- Saved entries -
---------------

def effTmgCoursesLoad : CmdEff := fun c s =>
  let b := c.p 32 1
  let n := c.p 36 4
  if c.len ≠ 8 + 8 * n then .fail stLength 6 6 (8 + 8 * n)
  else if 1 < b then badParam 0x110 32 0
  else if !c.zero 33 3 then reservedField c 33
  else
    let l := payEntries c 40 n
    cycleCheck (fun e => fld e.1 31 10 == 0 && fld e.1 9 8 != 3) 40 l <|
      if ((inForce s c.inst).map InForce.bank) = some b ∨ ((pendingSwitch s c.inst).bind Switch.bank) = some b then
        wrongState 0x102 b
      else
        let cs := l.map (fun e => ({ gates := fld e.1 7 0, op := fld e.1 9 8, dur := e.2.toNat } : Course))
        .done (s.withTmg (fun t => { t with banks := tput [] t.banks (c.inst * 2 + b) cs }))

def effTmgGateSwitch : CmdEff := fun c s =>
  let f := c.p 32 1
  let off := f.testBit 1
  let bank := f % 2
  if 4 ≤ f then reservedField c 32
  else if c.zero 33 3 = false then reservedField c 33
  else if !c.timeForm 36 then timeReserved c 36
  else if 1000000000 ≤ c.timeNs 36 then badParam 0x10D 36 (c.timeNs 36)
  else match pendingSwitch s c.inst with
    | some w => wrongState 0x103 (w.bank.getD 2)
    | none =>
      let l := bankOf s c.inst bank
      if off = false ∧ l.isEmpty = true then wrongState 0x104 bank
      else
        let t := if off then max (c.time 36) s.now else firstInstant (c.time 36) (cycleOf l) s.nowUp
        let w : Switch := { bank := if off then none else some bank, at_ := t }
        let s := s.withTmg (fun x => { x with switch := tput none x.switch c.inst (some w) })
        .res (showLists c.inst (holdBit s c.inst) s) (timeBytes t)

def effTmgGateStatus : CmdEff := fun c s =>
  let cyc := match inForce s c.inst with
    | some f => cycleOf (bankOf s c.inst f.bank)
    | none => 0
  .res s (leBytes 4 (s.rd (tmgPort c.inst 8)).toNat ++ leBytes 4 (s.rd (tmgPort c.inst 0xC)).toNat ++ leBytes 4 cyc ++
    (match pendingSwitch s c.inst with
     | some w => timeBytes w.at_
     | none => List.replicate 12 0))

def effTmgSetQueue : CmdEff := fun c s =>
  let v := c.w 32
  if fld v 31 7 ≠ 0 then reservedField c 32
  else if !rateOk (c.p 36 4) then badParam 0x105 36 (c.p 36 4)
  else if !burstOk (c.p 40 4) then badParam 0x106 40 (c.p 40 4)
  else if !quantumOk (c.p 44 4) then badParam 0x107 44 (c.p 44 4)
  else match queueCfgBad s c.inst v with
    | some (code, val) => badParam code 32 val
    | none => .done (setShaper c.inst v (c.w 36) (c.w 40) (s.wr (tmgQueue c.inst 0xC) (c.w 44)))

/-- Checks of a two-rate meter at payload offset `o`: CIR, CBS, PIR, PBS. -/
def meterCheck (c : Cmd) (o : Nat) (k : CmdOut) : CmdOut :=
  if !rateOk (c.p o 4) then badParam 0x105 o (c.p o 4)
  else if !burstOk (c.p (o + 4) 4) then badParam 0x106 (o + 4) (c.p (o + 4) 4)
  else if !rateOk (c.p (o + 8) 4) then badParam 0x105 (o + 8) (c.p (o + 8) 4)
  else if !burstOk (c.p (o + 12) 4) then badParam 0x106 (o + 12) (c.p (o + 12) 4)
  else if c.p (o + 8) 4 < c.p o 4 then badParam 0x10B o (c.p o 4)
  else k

---------------

- Task item -
The records above must be printed again in full, exactly as written.

- Solved problem -
def effTmgCoursesLoad : CmdEff := fun c s =>
  let b := c.p 32 1
  let n := c.p 36 4
  if c.len ≠ 8 + 8 * n then .fail stLength 6 6 (8 + 8 * n)
  else if 1 < b then badParam 0x110 32 0
  else if !c.zero 33 3 then reservedField c 33
  else
    let l := payEntries c 40 n
    cycleCheck (fun e => fld e.1 31 10 == 0 && fld e.1 9 8 != 3) 40 l <|
      if ((inForce s c.inst).map InForce.bank) = some b ∨ ((pendingSwitch s c.inst).bind Switch.bank) = some b then
        wrongState 0x102 b
      else
        let cs := l.map (fun e => ({ gates := fld e.1 7 0, op := fld e.1 9 8, dur := e.2.toNat } : Course))
        .done (s.withTmg (fun t => { t with banks := tput [] t.banks (c.inst * 2 + b) cs }))

def effTmgGateSwitch : CmdEff := fun c s =>
  let f := c.p 32 1
  let off := f.testBit 1
  let bank := f % 2
  if 4 ≤ f then reservedField c 32
  else if c.zero 33 3 = false then reservedField c 33
  else if !c.timeForm 36 then timeReserved c 36
  else if 1000000000 ≤ c.timeNs 36 then badParam 0x10D 36 (c.timeNs 36)
  else match pendingSwitch s c.inst with
    | some w => wrongState 0x103 (w.bank.getD 2)
    | none =>
      let l := bankOf s c.inst bank
      if off = false ∧ l.isEmpty = true then wrongState 0x104 bank
      else
        let t := if off then max (c.time 36) s.now else firstInstant (c.time 36) (cycleOf l) s.nowUp
        let w : Switch := { bank := if off then none else some bank, at_ := t }
        let s := s.withTmg (fun x => { x with switch := tput none x.switch c.inst (some w) })
        .res (showLists c.inst (holdBit s c.inst) s) (timeBytes t)

def effTmgGateStatus : CmdEff := fun c s =>
  let cyc := match inForce s c.inst with
    | some f => cycleOf (bankOf s c.inst f.bank)
    | none => 0
  .res s (leBytes 4 (s.rd (tmgPort c.inst 8)).toNat ++ leBytes 4 (s.rd (tmgPort c.inst 0xC)).toNat ++ leBytes 4 cyc ++
    (match pendingSwitch s c.inst with
     | some w => timeBytes w.at_
     | none => List.replicate 12 0))

def effTmgSetQueue : CmdEff := fun c s =>
  let v := c.w 32
  if fld v 31 7 ≠ 0 then reservedField c 32
  else if !rateOk (c.p 36 4) then badParam 0x105 36 (c.p 36 4)
  else if !burstOk (c.p 40 4) then badParam 0x106 40 (c.p 40 4)
  else if !quantumOk (c.p 44 4) then badParam 0x107 44 (c.p 44 4)
  else match queueCfgBad s c.inst v with
    | some (code, val) => badParam code 32 val
    | none => .done (setShaper c.inst v (c.w 36) (c.w 40) (s.wr (tmgQueue c.inst 0xC) (c.w 44)))

/-- Checks of a two-rate meter at payload offset `o`: CIR, CBS, PIR, PBS. -/
def meterCheck (c : Cmd) (o : Nat) (k : CmdOut) : CmdOut :=
  if !rateOk (c.p o 4) then badParam 0x105 o (c.p o 4)
  else if !burstOk (c.p (o + 4) 4) then badParam 0x106 (o + 4) (c.p (o + 4) 4)
  else if !rateOk (c.p (o + 8) 4) then badParam 0x105 (o + 8) (c.p (o + 8) 4)
  else if !burstOk (c.p (o + 12) 4) then badParam 0x106 (o + 12) (c.p (o + 12) 4)
  else if c.p (o + 8) 4 < c.p o 4 then badParam 0x10B o (c.p o 4)
  else k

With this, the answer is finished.